* [Material for this exercise]
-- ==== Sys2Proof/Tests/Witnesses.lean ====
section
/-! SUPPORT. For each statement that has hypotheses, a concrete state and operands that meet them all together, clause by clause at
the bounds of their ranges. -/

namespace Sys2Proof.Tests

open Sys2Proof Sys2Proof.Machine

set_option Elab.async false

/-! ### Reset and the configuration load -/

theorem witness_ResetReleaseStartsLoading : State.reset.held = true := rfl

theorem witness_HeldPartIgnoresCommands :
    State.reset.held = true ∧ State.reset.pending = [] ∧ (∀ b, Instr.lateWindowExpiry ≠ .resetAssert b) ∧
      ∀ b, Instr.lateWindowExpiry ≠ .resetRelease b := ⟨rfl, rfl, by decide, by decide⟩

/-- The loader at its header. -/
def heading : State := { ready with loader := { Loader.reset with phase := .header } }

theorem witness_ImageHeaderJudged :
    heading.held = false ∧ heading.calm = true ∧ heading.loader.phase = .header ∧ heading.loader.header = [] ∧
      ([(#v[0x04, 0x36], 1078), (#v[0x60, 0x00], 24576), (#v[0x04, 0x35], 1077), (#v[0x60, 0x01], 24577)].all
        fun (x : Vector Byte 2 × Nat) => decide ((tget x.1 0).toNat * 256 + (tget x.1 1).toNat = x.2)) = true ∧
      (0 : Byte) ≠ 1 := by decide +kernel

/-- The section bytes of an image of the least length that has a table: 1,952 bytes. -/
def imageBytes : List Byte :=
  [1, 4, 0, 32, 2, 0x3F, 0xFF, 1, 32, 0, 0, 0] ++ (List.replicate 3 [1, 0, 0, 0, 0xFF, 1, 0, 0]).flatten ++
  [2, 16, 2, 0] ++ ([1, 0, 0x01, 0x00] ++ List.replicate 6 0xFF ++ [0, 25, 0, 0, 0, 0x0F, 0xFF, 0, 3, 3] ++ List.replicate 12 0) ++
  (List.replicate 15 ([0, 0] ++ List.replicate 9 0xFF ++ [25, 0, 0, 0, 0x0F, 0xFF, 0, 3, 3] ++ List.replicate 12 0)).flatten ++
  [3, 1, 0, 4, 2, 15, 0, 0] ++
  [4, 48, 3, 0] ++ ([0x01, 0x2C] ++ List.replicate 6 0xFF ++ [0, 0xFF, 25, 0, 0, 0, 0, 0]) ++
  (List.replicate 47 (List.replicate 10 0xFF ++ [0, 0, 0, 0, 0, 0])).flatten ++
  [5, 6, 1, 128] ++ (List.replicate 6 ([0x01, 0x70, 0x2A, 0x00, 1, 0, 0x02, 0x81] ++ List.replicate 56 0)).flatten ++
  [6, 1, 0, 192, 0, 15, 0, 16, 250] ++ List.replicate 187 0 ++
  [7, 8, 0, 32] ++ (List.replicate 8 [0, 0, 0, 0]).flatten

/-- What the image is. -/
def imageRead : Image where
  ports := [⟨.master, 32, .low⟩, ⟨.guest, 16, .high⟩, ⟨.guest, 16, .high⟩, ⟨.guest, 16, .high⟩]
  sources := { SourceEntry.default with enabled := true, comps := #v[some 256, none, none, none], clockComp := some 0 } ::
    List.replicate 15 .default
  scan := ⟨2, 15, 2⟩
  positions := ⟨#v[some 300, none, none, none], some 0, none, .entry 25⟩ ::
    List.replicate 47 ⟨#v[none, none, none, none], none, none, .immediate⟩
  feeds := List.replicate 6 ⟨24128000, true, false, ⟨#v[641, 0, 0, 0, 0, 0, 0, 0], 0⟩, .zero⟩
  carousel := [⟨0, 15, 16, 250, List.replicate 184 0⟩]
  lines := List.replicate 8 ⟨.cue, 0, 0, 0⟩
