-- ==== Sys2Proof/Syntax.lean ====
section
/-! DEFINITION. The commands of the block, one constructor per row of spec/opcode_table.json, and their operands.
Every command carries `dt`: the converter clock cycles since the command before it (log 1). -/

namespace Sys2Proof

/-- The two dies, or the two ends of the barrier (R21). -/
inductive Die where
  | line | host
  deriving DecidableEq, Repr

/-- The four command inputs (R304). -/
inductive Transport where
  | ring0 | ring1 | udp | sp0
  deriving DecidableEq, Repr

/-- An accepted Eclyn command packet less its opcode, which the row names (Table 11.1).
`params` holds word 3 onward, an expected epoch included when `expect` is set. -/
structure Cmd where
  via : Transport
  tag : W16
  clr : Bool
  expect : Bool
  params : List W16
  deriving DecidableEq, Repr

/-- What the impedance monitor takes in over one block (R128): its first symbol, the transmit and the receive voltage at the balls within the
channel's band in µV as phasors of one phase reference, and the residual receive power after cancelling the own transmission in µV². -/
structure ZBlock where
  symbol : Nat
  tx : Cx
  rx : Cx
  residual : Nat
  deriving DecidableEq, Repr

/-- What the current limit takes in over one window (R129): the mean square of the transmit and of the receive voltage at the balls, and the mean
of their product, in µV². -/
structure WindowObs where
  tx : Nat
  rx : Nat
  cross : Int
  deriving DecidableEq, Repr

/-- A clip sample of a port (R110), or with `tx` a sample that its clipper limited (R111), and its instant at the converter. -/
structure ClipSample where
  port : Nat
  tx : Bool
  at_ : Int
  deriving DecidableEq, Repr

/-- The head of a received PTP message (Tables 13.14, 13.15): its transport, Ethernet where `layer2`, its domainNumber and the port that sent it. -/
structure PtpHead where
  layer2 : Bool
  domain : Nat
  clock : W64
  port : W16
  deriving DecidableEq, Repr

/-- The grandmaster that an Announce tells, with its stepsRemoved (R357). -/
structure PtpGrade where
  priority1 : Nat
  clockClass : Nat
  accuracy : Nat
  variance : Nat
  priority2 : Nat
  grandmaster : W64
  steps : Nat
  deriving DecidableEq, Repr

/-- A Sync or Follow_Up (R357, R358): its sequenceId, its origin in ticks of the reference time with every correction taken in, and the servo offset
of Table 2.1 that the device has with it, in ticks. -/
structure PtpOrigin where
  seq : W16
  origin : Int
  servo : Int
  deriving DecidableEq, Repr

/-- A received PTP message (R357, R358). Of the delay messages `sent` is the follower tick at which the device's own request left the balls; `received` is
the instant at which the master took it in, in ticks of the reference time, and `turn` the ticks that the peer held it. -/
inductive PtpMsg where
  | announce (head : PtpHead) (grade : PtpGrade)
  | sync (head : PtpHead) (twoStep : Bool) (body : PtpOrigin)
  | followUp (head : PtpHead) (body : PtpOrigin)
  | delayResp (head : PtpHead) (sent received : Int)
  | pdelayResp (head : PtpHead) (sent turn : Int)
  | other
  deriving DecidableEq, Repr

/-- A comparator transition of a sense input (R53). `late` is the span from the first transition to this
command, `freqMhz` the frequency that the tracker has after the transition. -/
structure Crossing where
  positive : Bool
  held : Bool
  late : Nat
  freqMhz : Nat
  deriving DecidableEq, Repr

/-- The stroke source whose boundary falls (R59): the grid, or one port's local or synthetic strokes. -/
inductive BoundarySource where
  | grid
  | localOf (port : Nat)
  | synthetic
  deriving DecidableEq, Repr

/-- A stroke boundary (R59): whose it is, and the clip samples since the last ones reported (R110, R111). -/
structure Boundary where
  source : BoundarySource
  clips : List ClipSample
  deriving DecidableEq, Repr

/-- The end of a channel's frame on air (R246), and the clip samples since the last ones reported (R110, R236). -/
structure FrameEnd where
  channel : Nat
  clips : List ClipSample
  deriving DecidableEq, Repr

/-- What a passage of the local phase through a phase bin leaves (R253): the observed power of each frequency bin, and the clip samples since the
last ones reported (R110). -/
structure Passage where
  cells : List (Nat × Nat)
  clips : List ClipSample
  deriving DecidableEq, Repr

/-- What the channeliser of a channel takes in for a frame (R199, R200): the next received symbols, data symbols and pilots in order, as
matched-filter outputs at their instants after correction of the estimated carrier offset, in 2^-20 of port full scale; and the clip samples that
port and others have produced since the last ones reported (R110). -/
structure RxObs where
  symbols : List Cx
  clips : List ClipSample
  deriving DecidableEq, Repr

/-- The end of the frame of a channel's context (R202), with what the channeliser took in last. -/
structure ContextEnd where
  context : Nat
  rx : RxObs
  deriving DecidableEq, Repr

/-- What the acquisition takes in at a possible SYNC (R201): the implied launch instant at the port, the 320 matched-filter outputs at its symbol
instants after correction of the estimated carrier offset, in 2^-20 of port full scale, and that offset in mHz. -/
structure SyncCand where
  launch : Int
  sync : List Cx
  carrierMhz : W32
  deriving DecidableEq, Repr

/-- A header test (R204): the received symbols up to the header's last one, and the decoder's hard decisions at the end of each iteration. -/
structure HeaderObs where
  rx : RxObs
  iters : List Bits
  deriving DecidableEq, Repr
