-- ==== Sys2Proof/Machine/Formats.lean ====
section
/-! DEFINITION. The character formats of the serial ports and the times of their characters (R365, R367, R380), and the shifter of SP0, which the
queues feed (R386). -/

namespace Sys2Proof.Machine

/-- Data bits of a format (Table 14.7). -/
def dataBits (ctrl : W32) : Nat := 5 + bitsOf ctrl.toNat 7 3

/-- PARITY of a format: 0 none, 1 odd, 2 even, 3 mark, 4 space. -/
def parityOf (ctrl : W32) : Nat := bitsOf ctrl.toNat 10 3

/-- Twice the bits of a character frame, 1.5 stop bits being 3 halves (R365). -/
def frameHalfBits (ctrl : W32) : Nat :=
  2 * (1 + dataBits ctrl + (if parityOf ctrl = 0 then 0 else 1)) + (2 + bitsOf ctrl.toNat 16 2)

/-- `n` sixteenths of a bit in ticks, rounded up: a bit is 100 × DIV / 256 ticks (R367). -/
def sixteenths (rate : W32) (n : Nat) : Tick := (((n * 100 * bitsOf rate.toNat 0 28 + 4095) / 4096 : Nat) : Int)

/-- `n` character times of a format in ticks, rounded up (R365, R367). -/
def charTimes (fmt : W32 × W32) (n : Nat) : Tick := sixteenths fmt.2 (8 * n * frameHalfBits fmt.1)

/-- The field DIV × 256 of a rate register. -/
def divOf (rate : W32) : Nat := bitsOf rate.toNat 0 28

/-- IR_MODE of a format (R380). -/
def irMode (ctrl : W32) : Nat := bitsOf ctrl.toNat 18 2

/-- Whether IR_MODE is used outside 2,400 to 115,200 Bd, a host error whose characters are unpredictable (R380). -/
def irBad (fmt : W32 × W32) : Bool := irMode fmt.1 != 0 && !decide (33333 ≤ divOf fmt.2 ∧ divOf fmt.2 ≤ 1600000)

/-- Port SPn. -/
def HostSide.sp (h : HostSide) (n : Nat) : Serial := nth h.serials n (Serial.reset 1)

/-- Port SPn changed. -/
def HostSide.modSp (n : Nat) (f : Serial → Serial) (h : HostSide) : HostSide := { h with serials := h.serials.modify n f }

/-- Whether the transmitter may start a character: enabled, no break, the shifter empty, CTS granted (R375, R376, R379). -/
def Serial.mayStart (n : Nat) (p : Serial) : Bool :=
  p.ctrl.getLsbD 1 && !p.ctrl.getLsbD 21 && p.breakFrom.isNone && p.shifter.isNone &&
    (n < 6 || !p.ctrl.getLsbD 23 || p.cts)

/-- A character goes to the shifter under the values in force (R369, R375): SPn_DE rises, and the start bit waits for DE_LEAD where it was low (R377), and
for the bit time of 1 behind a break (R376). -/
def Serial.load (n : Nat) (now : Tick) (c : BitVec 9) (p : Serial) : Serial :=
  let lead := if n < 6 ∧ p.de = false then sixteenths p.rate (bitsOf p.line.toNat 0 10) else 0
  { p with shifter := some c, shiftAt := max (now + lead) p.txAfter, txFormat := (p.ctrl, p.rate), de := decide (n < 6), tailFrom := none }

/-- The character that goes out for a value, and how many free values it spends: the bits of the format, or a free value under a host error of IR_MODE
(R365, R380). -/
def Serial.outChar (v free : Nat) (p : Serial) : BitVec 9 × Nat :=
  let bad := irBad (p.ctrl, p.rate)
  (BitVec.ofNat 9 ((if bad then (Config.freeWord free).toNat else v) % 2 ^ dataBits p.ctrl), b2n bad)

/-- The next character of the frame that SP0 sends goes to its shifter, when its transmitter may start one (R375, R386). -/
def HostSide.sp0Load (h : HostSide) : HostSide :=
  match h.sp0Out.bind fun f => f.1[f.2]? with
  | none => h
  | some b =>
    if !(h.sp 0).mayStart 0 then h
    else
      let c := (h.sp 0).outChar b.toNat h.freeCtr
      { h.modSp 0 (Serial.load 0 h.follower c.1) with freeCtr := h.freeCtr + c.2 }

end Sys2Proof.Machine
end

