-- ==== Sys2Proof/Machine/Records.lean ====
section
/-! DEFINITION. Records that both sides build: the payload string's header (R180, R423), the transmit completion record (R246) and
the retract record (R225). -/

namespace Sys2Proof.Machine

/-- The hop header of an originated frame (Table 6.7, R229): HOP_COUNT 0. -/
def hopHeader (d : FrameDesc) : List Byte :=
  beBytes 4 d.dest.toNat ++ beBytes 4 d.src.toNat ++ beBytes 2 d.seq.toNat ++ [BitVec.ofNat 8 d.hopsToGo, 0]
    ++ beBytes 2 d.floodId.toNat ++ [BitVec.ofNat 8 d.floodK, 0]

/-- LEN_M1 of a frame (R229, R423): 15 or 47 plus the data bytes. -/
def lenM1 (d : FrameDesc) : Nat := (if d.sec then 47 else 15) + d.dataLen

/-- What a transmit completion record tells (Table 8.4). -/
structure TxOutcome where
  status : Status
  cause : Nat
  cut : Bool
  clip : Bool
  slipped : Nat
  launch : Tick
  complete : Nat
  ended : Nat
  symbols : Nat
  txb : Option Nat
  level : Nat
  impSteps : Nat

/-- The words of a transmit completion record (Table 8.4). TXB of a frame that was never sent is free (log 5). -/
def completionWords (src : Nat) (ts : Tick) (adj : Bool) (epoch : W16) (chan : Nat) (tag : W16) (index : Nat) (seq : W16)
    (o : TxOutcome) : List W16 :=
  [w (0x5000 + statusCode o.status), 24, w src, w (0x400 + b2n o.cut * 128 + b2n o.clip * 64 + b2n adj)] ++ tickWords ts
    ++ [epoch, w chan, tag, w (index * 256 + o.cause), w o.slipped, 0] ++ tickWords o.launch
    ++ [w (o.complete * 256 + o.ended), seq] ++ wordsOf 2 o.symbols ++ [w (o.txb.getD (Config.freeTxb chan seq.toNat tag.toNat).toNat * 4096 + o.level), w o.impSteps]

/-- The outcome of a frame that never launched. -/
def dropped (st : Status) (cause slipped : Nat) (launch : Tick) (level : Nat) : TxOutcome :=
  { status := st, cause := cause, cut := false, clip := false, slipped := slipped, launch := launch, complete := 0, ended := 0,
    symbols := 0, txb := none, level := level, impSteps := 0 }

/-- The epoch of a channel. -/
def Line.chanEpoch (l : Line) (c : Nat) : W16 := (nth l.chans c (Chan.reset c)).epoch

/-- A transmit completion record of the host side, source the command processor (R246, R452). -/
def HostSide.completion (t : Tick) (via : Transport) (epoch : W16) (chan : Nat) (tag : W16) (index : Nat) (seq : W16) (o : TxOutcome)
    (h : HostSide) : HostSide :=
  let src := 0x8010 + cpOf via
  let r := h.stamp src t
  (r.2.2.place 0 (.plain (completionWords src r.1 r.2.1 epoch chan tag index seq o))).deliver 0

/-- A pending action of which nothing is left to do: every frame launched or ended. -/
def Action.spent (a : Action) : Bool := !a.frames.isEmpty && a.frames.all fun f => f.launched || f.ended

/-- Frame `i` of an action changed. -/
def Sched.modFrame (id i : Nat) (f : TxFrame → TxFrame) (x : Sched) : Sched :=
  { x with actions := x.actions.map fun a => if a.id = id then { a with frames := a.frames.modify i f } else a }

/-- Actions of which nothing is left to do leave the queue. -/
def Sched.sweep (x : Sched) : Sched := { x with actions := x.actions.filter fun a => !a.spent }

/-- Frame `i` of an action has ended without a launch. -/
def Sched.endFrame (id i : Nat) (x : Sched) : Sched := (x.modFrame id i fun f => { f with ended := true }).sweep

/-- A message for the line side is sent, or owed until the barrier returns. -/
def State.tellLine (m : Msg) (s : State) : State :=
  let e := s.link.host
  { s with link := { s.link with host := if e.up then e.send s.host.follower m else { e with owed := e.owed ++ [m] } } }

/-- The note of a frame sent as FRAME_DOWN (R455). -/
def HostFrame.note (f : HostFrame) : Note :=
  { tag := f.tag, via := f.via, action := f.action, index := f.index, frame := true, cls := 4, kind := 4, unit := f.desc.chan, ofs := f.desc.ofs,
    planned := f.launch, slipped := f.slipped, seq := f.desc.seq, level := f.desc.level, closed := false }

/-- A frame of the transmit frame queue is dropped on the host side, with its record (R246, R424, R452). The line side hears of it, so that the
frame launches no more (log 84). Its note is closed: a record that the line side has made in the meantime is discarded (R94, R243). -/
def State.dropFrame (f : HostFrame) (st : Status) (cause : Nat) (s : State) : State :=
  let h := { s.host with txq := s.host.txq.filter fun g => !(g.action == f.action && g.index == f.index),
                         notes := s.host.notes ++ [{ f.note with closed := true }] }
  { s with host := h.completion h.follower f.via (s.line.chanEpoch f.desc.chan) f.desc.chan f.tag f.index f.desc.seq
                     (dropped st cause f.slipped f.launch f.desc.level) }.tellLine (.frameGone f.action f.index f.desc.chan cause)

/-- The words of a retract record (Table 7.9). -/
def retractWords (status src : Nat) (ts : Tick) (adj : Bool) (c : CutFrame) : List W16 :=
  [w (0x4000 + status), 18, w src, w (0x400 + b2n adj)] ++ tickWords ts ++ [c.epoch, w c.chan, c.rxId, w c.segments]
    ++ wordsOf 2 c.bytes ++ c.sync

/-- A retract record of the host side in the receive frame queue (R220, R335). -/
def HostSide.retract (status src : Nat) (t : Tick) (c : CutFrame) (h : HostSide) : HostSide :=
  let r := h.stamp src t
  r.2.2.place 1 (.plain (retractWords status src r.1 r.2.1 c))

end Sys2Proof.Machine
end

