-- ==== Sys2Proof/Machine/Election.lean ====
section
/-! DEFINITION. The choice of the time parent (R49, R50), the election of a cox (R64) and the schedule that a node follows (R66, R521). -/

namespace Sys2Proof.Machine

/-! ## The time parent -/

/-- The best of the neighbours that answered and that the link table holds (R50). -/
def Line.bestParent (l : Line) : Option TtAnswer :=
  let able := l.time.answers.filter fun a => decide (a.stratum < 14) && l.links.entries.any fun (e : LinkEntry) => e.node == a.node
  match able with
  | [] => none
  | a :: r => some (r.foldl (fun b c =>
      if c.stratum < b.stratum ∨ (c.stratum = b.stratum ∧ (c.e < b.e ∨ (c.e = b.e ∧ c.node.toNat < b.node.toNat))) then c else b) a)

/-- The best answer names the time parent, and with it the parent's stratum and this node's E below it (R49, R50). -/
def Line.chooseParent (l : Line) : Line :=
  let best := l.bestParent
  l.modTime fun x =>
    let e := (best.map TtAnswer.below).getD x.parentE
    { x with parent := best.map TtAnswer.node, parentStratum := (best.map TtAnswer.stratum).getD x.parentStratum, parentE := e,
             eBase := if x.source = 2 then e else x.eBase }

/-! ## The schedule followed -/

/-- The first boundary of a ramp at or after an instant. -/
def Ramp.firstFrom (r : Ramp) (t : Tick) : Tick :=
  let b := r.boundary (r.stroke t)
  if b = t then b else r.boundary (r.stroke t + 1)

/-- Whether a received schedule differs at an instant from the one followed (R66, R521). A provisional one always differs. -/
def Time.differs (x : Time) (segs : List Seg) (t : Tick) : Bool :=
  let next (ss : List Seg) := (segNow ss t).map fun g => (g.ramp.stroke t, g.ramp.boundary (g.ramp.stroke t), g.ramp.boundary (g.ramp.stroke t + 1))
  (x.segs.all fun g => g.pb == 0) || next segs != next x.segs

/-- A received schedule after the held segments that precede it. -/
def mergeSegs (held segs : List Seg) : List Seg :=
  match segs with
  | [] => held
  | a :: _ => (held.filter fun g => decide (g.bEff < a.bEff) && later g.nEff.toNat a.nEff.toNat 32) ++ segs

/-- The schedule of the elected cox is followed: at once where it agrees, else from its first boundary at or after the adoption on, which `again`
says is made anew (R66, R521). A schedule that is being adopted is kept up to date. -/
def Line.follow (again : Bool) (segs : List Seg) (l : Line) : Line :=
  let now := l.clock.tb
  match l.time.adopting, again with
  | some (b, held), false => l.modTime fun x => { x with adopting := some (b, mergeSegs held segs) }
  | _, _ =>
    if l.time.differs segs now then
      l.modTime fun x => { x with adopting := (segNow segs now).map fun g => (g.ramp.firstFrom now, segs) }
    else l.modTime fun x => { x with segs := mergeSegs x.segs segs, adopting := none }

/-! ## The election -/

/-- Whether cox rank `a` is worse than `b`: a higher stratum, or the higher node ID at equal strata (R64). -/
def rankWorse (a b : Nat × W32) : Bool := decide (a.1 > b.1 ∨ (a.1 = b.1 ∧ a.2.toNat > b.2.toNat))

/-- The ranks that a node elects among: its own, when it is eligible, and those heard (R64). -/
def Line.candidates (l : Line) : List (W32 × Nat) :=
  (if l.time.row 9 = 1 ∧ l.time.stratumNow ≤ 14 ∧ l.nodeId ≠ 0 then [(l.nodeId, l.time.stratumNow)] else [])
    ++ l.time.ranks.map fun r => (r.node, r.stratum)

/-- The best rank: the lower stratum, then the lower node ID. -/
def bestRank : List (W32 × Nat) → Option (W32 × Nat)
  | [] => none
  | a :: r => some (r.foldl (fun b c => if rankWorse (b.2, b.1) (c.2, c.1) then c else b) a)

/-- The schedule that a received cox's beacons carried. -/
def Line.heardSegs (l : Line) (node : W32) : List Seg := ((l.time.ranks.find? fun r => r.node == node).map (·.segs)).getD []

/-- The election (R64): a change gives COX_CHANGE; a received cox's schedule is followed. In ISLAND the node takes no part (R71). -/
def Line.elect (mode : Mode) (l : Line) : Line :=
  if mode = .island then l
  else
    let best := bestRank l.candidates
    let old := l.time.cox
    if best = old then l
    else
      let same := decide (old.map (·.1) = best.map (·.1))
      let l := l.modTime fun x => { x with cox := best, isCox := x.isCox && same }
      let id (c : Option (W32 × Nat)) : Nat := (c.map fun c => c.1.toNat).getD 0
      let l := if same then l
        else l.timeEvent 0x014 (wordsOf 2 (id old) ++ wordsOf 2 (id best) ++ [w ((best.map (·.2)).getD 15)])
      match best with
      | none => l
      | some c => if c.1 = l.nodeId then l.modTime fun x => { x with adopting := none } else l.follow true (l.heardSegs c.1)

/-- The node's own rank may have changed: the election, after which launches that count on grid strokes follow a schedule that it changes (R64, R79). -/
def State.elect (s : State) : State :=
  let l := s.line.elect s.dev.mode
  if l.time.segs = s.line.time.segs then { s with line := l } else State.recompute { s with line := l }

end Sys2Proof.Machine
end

* [Assignment] The required output is the stretch of entries above from the line containing "structure WindowObs where" through the line containing "(grade : PtpGrade)", reproduced exactly.

* [Result for this exercise]
structure WindowObs where
  tx : Nat
  rx : Nat
  cross : Int
  deriving DecidableEq, Repr

/-- A clip sample of a port (R110), or with `tx` a sample that its clipper limited (R111), and its instant at the converter. -/
structure ClipSample where
  port : Nat
  tx : Bool
  at_ : Int
  deriving DecidableEq, Repr

/-- The head of a received PTP message (Tables 13.14, 13.15): its transport, Ethernet where `layer2`, its domainNumber and the port that sent it. -/
structure PtpHead where
  layer2 : Bool
  domain : Nat
  clock : W64
  port : W16
  deriving DecidableEq, Repr

/-- The grandmaster that an Announce tells, with its stepsRemoved (R357). -/
structure PtpGrade where
  priority1 : Nat
  clockClass : Nat
  accuracy : Nat
  variance : Nat
  priority2 : Nat
  grandmaster : W64
  steps : Nat
  deriving DecidableEq, Repr

/-- A Sync or Follow_Up (R357, R358): its sequenceId, its origin in ticks of the reference time with every correction taken in, and the servo offset
of Table 2.1 that the device has with it, in ticks. -/
structure PtpOrigin where
  seq : W16
  origin : Int
  servo : Int
  deriving DecidableEq, Repr

/-- A received PTP message (R357, R358). Of the delay messages `sent` is the follower tick at which the device's own request left the balls; `received` is
the instant at which the master took it in, in ticks of the reference time, and `turn` the ticks that the peer held it. -/
inductive PtpMsg where
  | announce (head : PtpHead) (grade : PtpGrade)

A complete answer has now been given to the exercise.